> _Material supplied_

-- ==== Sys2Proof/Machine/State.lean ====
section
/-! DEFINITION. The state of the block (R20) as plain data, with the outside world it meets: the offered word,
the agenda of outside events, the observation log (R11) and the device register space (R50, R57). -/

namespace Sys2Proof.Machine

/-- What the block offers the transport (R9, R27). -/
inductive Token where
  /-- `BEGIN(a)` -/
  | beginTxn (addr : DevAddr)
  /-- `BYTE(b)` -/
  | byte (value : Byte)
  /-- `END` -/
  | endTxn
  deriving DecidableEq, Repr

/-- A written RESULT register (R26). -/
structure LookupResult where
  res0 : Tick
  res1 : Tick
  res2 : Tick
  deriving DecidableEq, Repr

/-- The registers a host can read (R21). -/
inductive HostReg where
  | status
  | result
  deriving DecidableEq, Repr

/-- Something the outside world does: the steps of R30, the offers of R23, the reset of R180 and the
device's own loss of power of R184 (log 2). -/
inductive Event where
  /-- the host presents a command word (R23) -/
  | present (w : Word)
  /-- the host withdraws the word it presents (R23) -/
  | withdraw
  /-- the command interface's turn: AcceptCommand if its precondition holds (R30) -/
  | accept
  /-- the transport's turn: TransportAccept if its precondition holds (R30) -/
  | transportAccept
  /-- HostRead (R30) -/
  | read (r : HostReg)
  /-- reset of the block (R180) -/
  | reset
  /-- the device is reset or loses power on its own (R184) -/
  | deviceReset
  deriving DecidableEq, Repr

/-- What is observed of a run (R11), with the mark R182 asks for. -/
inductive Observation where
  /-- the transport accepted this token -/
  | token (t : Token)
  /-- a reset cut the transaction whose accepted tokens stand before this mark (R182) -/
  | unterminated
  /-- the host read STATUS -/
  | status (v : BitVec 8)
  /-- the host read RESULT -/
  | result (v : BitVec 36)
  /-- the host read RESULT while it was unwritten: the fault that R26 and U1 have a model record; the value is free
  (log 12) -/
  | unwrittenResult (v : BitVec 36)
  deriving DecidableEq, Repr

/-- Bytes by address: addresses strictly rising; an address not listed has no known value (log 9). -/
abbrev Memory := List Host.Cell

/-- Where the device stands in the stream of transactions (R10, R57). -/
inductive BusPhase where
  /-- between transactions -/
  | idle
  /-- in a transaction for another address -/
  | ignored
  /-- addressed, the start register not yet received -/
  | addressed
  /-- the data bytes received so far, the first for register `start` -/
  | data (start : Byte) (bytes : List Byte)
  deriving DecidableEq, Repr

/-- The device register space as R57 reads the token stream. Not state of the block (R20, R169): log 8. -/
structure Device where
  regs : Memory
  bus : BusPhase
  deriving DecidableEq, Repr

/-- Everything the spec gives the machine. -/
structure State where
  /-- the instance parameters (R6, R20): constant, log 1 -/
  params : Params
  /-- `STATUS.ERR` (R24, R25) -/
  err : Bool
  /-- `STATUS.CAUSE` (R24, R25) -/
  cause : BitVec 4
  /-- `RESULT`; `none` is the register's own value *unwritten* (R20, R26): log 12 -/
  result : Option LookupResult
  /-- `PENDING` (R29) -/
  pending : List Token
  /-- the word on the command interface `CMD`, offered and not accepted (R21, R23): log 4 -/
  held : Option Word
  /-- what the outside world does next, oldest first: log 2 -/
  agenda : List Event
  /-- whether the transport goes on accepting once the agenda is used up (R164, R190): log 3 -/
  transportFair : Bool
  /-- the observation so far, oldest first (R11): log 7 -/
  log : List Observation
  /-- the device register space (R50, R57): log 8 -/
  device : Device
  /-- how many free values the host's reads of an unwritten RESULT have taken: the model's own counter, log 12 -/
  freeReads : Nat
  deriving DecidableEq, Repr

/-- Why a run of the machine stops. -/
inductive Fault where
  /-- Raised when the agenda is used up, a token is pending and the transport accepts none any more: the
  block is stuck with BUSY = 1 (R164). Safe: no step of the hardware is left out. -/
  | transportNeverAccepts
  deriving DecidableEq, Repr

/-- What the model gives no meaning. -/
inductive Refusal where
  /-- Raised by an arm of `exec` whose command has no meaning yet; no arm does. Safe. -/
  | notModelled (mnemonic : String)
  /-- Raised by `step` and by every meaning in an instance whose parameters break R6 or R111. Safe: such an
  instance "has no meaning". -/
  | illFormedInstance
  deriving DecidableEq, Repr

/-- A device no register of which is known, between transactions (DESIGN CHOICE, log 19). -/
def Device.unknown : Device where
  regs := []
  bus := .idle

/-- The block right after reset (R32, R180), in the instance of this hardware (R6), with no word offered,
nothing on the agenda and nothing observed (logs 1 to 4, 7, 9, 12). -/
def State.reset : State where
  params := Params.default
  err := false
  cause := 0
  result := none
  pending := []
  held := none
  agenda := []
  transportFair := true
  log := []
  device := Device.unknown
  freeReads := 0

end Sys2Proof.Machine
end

...

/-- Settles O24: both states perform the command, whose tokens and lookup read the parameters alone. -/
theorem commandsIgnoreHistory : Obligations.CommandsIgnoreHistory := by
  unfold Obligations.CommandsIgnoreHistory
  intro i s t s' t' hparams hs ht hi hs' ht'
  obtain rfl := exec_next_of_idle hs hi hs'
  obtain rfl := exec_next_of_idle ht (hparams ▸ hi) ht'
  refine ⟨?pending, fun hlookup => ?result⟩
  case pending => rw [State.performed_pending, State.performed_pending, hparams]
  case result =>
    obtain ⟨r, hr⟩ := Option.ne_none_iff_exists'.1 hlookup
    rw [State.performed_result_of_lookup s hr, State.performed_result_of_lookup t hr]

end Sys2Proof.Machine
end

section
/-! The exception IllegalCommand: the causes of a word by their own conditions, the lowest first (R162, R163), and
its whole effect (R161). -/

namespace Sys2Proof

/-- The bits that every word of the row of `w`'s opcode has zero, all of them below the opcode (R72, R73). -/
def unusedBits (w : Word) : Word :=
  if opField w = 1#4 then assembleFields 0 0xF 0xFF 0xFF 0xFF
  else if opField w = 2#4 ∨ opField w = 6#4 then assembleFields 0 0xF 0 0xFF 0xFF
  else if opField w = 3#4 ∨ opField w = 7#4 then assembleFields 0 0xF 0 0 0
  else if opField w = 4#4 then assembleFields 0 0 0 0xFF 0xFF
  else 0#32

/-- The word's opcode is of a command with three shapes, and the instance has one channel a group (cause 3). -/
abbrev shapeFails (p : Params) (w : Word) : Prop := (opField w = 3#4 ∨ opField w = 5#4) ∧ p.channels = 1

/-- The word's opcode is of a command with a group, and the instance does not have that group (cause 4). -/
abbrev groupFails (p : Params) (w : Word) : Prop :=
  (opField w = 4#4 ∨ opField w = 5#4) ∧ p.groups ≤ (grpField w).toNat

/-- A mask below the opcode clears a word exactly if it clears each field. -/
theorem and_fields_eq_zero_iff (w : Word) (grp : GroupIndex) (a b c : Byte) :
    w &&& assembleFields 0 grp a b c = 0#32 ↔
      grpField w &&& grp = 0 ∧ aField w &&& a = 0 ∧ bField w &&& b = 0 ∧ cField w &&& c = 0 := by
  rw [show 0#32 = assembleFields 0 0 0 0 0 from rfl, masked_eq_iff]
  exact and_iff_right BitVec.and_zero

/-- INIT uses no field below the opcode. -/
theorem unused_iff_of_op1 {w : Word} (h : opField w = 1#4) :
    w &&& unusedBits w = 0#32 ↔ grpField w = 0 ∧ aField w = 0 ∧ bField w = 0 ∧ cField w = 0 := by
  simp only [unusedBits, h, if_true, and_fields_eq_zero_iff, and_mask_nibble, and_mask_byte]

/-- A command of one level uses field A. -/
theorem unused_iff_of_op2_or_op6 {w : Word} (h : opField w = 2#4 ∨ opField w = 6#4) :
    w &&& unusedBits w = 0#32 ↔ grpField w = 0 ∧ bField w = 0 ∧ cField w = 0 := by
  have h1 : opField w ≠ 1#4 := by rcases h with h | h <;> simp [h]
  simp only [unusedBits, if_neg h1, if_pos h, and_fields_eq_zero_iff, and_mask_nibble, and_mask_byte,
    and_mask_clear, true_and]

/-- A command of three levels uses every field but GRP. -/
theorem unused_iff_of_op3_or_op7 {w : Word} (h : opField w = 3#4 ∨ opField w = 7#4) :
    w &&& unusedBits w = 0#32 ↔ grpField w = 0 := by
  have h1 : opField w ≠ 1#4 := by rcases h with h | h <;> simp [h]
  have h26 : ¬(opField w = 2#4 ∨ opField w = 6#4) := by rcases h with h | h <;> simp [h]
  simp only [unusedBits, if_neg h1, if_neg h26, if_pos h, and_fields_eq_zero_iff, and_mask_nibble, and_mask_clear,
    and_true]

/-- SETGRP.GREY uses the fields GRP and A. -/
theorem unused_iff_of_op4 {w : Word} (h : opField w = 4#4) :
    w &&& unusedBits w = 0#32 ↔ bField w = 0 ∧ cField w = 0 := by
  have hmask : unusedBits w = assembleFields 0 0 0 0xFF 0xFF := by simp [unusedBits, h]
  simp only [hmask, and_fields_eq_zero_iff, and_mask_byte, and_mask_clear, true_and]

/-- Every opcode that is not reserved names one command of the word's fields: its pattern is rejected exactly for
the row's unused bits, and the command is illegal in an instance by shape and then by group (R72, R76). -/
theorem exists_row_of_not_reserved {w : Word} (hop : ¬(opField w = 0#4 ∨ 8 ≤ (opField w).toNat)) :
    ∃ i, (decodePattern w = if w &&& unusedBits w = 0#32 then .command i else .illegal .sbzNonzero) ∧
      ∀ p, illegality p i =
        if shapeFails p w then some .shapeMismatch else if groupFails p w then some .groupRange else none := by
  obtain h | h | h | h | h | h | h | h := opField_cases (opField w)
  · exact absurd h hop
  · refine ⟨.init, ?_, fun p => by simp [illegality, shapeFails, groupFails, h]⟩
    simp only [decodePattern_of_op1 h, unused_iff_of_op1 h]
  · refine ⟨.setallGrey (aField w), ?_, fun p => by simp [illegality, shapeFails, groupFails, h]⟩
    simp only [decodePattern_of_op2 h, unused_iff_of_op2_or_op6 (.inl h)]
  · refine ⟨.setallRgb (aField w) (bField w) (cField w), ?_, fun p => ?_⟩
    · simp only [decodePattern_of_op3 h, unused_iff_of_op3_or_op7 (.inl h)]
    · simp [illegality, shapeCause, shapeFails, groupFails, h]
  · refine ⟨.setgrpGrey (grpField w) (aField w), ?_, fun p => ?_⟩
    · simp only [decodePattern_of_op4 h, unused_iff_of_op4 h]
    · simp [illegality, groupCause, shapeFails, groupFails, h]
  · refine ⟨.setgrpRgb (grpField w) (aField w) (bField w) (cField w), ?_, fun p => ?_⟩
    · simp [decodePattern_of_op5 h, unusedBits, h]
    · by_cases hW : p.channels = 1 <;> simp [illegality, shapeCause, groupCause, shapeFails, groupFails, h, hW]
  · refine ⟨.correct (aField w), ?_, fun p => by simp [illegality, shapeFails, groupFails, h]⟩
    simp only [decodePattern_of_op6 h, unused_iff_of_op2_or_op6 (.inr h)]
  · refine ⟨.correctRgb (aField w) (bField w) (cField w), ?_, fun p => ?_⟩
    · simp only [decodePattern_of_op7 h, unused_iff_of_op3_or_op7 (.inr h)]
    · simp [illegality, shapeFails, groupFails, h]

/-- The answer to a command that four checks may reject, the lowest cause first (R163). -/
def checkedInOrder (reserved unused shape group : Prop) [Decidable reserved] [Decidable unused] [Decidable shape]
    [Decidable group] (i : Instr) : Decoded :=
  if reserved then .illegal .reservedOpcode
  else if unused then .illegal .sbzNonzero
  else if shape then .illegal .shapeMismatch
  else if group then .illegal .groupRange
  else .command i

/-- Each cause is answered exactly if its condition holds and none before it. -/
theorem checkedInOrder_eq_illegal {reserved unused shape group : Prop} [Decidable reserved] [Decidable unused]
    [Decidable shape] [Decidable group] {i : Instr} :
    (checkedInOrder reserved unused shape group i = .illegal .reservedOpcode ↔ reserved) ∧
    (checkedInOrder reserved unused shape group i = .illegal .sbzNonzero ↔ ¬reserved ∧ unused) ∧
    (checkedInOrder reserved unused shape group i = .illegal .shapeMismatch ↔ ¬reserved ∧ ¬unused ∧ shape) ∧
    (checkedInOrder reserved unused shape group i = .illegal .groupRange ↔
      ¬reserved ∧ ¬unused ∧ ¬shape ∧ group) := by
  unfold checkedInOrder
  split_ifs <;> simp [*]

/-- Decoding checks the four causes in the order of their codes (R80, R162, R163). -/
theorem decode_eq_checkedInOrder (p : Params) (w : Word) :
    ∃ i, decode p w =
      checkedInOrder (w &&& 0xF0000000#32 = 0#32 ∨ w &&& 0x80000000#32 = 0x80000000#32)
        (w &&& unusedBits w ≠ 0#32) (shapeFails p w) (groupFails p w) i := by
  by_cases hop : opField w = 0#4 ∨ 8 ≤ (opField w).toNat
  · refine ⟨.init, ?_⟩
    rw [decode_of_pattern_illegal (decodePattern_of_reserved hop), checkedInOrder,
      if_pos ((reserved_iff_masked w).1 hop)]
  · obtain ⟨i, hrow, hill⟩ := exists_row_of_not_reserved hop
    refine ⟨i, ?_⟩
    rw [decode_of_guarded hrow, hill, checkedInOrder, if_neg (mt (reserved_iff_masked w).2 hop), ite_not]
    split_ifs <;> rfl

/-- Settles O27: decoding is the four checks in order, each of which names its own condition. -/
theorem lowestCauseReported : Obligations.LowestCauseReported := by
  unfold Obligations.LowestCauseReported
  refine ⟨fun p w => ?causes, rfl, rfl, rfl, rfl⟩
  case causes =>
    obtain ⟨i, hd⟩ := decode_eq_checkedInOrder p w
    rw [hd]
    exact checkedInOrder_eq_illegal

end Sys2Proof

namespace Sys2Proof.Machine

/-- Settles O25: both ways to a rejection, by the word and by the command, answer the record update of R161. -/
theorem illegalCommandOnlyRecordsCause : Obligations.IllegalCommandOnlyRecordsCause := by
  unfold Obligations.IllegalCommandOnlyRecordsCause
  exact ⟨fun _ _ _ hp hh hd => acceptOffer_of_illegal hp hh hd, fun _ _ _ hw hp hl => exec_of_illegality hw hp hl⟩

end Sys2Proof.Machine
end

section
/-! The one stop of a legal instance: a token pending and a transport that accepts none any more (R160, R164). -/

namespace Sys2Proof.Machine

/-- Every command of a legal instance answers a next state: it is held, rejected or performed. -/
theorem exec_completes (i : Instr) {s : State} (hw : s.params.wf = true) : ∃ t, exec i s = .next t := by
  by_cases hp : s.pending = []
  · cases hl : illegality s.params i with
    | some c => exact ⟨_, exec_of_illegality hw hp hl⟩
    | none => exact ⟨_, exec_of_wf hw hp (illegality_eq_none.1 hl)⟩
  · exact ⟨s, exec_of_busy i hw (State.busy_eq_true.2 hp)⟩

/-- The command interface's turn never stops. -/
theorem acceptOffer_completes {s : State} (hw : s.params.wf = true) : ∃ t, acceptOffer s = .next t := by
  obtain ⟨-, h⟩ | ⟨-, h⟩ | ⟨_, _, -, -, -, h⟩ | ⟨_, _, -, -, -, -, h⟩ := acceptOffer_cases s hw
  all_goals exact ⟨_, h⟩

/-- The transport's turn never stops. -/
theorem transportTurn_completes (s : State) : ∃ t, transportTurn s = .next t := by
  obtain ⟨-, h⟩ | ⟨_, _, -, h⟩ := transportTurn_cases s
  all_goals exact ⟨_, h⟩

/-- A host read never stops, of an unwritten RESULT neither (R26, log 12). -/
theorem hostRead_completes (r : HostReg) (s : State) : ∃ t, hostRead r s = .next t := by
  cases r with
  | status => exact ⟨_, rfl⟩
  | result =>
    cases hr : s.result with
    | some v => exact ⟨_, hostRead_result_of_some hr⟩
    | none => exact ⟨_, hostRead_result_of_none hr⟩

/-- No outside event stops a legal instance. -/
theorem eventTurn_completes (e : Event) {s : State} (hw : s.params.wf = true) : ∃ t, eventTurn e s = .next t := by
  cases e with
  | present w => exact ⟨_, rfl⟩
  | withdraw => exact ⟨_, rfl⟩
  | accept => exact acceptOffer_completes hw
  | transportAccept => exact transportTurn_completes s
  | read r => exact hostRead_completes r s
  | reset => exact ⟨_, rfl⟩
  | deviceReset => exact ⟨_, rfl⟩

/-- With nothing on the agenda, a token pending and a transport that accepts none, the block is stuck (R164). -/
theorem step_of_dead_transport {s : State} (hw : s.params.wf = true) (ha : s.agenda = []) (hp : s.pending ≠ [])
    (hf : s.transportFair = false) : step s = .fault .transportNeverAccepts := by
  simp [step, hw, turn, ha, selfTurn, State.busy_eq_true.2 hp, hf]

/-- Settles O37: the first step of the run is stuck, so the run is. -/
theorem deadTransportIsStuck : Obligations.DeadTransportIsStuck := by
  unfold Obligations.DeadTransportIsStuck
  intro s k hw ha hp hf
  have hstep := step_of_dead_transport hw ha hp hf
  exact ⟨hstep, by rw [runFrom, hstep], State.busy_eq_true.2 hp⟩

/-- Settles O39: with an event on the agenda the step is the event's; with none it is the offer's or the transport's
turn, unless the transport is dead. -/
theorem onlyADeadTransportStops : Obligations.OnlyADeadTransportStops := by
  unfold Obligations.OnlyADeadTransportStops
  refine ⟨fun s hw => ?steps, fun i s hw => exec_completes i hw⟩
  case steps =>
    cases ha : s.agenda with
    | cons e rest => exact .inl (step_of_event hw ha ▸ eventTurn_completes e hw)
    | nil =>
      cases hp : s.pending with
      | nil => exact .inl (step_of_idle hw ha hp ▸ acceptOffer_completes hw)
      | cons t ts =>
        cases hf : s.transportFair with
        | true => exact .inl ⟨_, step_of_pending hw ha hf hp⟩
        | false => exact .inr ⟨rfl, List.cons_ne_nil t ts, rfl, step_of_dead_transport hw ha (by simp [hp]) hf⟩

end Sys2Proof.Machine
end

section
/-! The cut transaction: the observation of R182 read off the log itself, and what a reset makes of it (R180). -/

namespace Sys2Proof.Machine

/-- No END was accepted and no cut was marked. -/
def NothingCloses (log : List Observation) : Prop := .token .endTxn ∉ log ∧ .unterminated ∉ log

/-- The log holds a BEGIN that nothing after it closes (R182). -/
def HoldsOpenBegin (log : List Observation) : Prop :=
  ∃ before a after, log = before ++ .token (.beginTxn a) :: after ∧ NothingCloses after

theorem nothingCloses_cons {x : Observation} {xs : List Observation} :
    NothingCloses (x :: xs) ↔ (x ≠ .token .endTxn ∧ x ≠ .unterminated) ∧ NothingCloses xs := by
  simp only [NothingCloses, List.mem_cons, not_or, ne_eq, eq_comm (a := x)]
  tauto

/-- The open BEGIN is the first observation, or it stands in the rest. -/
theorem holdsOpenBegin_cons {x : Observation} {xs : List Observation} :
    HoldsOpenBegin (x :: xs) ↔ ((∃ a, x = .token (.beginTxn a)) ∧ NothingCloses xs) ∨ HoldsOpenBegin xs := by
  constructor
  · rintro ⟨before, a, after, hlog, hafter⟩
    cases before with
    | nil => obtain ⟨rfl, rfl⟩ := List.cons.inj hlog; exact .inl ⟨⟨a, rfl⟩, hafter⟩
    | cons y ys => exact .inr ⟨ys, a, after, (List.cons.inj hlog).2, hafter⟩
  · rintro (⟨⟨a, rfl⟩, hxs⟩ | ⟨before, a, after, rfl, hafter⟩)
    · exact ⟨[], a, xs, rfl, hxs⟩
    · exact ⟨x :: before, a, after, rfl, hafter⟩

> _Work instruction_
Using the entries shown above, reproduce verbatim the lines from the line bearing "-- ==== Sys2Proof/Machine/State.lean" to the line bearing "inductive Token where", inclusive.

> _Solved exercise_
-- ==== Sys2Proof/Machine/State.lean ====
section
/-! DEFINITION. The state of the block (R20) as plain data, with the outside world it meets: the offered word,
the agenda of outside events, the observation log (R11) and the device register space (R50, R57). -/

namespace Sys2Proof.Machine

/-- What the block offers the transport (R9, R27). -/
inductive Token where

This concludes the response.